CyberDildonics · 2025-10-17T13:54:28 1760709268

A filter is a weighted average and a box filter treats all pixels the same. Upscaling with a box filter barely makes sense because it will either end up sampling a single pixel (impulse filter) or blurring the image even more than normal upscaling.

"Bilinear downscaling" also doesn't make sense because scaling an image down means doing a weighted average of the multiple pixels going into a single pixel. Pixels being weighted linearly based on distance would be a triangle filter.

Aliasing is therefore more limited and controlled.

Aliasing doesn't need to happen at all with a reasonable filter width. If someone is interpolating between four pixels, that's a triangle filter with four samples.

ack_complete · 2025-10-15T01:51:42 1760493102

This is partially due to the compromises of mappingvector intrinsics into C (with C++ only being marginally better).

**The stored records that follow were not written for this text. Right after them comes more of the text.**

/-- Vector 2.8.2: a failure at the first byte leaves the session as it was. -/
theorem test_dec_failure_at_once :
    (process (ident [0]) .dec (zeros 7) handle).rsp = [0x05000000] ∧
    (process (ident [0]) .dec (zeros 7) handle).sd = handle.sd := by decide

/-- Vector 2.7: `ENC 4` and `DEC 0` without a handle. -/
theorem test_no_handle :
    responses (exec (.enc 4) { State.reset with din := [0xde, 0xad, 0xbe, 0xef] }) = [0x03000000] ∧
    responses (exec (.dec 0) State.reset) = [0x03000000] := by decide

/-- Vector 2.8.1: while faulted, `DEC 1` answers FAULTED. -/
theorem test_dec_faulted : responses (exec (.dec 1) faulted) = [0x06000005] := by decide

/-- Vector 2.8.1: an illegal word outranks the fault. -/
theorem test_illegal_outranks_fault : responses (step { faulted with cmd := [0x00000000] }) = [0x04000005] := by decide

/-! ### Placing a command -/

theorem test_withFetchWord : responses (step (State.reset.withFetchWord 32 0x30000000)) = [0x00000000] := by decide

/-! ### Witnesses: hypotheses that are met -/

theorem test_witness_DecodeUndoesEncode :
    (Instr.create 255 0).wellFormed = true ∧ (Instr.dec 16777215).wellFormed = true := by decide

theorem test_witness_EncodeUndoesDecode : decode 0x1000FFFF = .ok (.create 255 255) := by decide

theorem test_witness_ReservedFieldsAreIllegal :
    (wordOpc 0x18000000 = 0x1 ∧ (0x18000000 : Word).extractLsb' 16 12 ≠ 0) ∧
    (wordOpc 0x28000000 = 0x2 ∧ (0x28000000 : Word).extractLsb' 25 3 ≠ 0) ∧
    (wordOpc 0x30000001 = 0x3 ∧ (0x30000001 : Word).extractLsb' 0 28 ≠ 0) ∧
    (wordOpc 0x48000000 = 0x4 ∧ (0x48000000 : Word).extractLsb' 0 28 ≠ 0) ∧
    wordOpc 0x00000000 = 0x0 ∧ 0x5 ≤ wordOpc 0x50000000 ∧ 0x5 ≤ wordOpc 0xF0000000 := by decide

/-- The payload is exactly what the command declares. -/
theorem test_witness_StepRunsDecodedInstruction :
    ({ residual with cmd := [0x20000003] } : State).cmd = 0x20000003 :: [] ∧ decode 0x20000003 = .ok (.enc 3) ∧
    (Instr.enc 3).decl ≤ residual.din.length := by decide

/-- One byte short, and CMD empty. -/
theorem test_witness_StepWaitsForCommandAndPayload :
    (State.reset.cmd = []) ∧ (({ residual with cmd := [0x20000004] } : State).cmd = 0x20000004 :: [] ∧
    decode 0x20000004 = .ok (.enc 4) ∧ residual.din.length < (Instr.enc 4).decl) := by decide

theorem test_witness_IllegalWordAnswersIllegalCommand :
    ({ faulted with cmd := [0x22000000] } : State).cmd = 0x22000000 :: [] ∧
    ¬ ∃ r ∈ opcodeMap, (0x22000000 : Word) &&& r.mask = r.pattern := by decide

/-- A legal word with its payload, and an illegal word with none. -/
theorem test_witness_CommandPopsDeclaredPayload :
    declWord 0x20000003 ≤ residual.din.length ∧ declWord 0x00000000 ≤ State.reset.din.length ∧
    decode 0x10000503 = .ok (.create 5 3) ∧ decode 0x21000003 = .ok (.dec 3) ∧ decode 0x30000000 = .ok .incr ∧
    decode 0x40000000 = .ok .status ∧ decode 0x00000000 = .error .reservedOpcode := by decide

/-- A response with STAT. -/
theorem test_witness_ResponseCarriesCodeAndStat :
    ({ State.reset with cmd := [0x40000000] } : State).cmd = 0x40000000 :: [] ∧
    declWord 0x40000000 ≤ State.reset.din.length ∧ ((0x00000000 : Word).extractLsb' 24 8 ≠ 0x05#8) := by decide

theorem test_witness_invariant_reset : State.reset.Inv :=
  ⟨by decide, by decide, by decide, by decide, by decide⟩

/-- A faulted V256 handle in the middle of a block meets the invariant. -/
theorem test_witness_invariant_faulted : ({ residual with var := .v256, flt := true } : State).Inv :=
  ⟨by decide, by decide, by decide, by decide, by decide⟩

theorem test_witness_FaultedEngineRefusesCommands :
    faulted.flt = true ∧ (Instr.create 16 16) ≠ .status ∧ (Instr.create 16 16).decl ≤ faulted.din.length ∧
    (Instr.enc 40).decl ≤ faulted.din.length ∧ (Instr.dec 0).decl ≤ faulted.din.length ∧
    Instr.incr.decl ≤ faulted.din.length := by decide

/-- A step from a faulted state. -/
theorem test_witness_fault_step : faulted.flt = true ∧ step faulted = .next faulted := ⟨rfl, rfl⟩

theorem test_witness_OnlyResetClearsHandleAndFault :
    runEvent (.host (.pushDin 7)) faulted = some ([], { faulted with din := zeros 40 ++ [7] }) ∧
    runEvent .engine faulted = some ([], faulted) := ⟨rfl, rfl⟩

theorem test_witness_ModeSelectorAcceptsTwoLengths : (24 : Nat) ≠ 16 ∧ (24 : Nat) ≠ 32 := by decide

/-- Both key lengths, with exactly the payload and with a handle already there. -/
theorem test_witness_CreateConstructsHandle :
    ({ residual with din := zeros 32 } : State).flt = false ∧ 16 + 16 ≤ (zeros 32).length ∧
    ({ State.reset with din := zeros 48 } : State).flt = false ∧ 32 + 16 ≤ (zeros 48).length := by decide

/-- The lengths next to the accepted ones, both ends of the field, and a bad IV length too. -/
theorem test_witness_CreateRejectsKeyLength :
    State.reset.flt = false ∧ 0 + 0 ≤ State.reset.din.length ∧ ((0 : Nat) ≠ 16 ∧ (0 : Nat) ≠ 32) ∧
    ((17 : Nat) ≠ 16 ∧ (17 : Nat) ≠ 32) ∧ ((255 : Nat) ≠ 16 ∧ (255 : Nat) ≠ 32) ∧
    responses (exec (.create 17 15) { handle with din := zeros 32 }) = [0x01110301] := by decide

In a more vector-oriented language, such as shader languages, this:

  s1 = vaddq_u32(s1, vextq_u32(z, s1, 2));
  s1 = vaddq_u32(s1, vdupq_laneq_u32(s0, 3));

would be more like this:

  s1.xy += s1.zw;
  s1 += s0.w;

mananaysiempre · 2025-10-15T03:11:51 1760497911

To be fair, even in standard C11 you can do a bit better than the CPU manufacturer’s syntax

  #define vaddv(A, B) _Generic((A),
      int8x8_t:    vaddv_s8((A), (B)),
      uint8x8_t:   vaddv_u8((A), (B)),
      int8x16_t:   vaddvq_s8((A), (B)),
      uint8x16_t:  vaddvq_u8((A), (B)),
      int16x4_t:   vaddv_s16((A), (B)),
      uint16x4_t:  vaddv_u16((A), (B)),
      int16x8_t:   vaddvq_s16((A), (B)),
      uint16x8_t:  vaddvq_u16((A), (B)),
      int32x2_t:   vaddv_s32((A), (B)),
      uint32x2_t:  vaddv_u32((A), (B)),
      float32x2_t: vaddv_f32((A), (B)),
      int32x4_t:   vaddvq_s32((A), (B)),
      uint32x4_t:  vaddvq_u32((A), (B)),
      float32x4_t: vaddvq_f32((A), (B)),
      int64x2_t:   vaddvq_s64((A), (B)),
      uint64x2_t:  vaddvq_u64((A), (B)),
      float64x2_t: vaddvq_f64((A), (B)))

while in GNU C you can in fact use normal arithmetic and indexing (but not swizzles) on vector types.

ack_complete · 2025-10-14T03:25:52 1760412352

The difference between interpreters and simple JITs has narrowed partly due to two factors: better indirect branch predictors with global history, and wider execution bandwidth to absorb the additional dispatch instructions. Intel CPUs starting with Haswell, for instance, show less branch misprediction impact due to better ability to predict jump path patterns through the interpreter. A basic jump table no longer suffers as much compared to tail-calling/dispatch or a simple splicing JIT.

ack_complete · 2025-10-13T18:57:41 1760381861

There was an unreal lack of awareness when the Windows Ink team engaged Reddit on this issue -- talking about "legacy" apps when such apps included the latest release version of Photoshop.

WillAdams · 2025-10-13T23:51:04 1760399464

Yeah, it was quite disheartening.

I really wish Apple would go ahead and make a replacement for my Newton MessagePad....

As it is, rPi cyberdeck seems the best option --- waiting on a Soulcircuit Pilet from Kickstarter, and am considering swapping an rPi 5 into my Raspad v3 tablet shell for the nonce.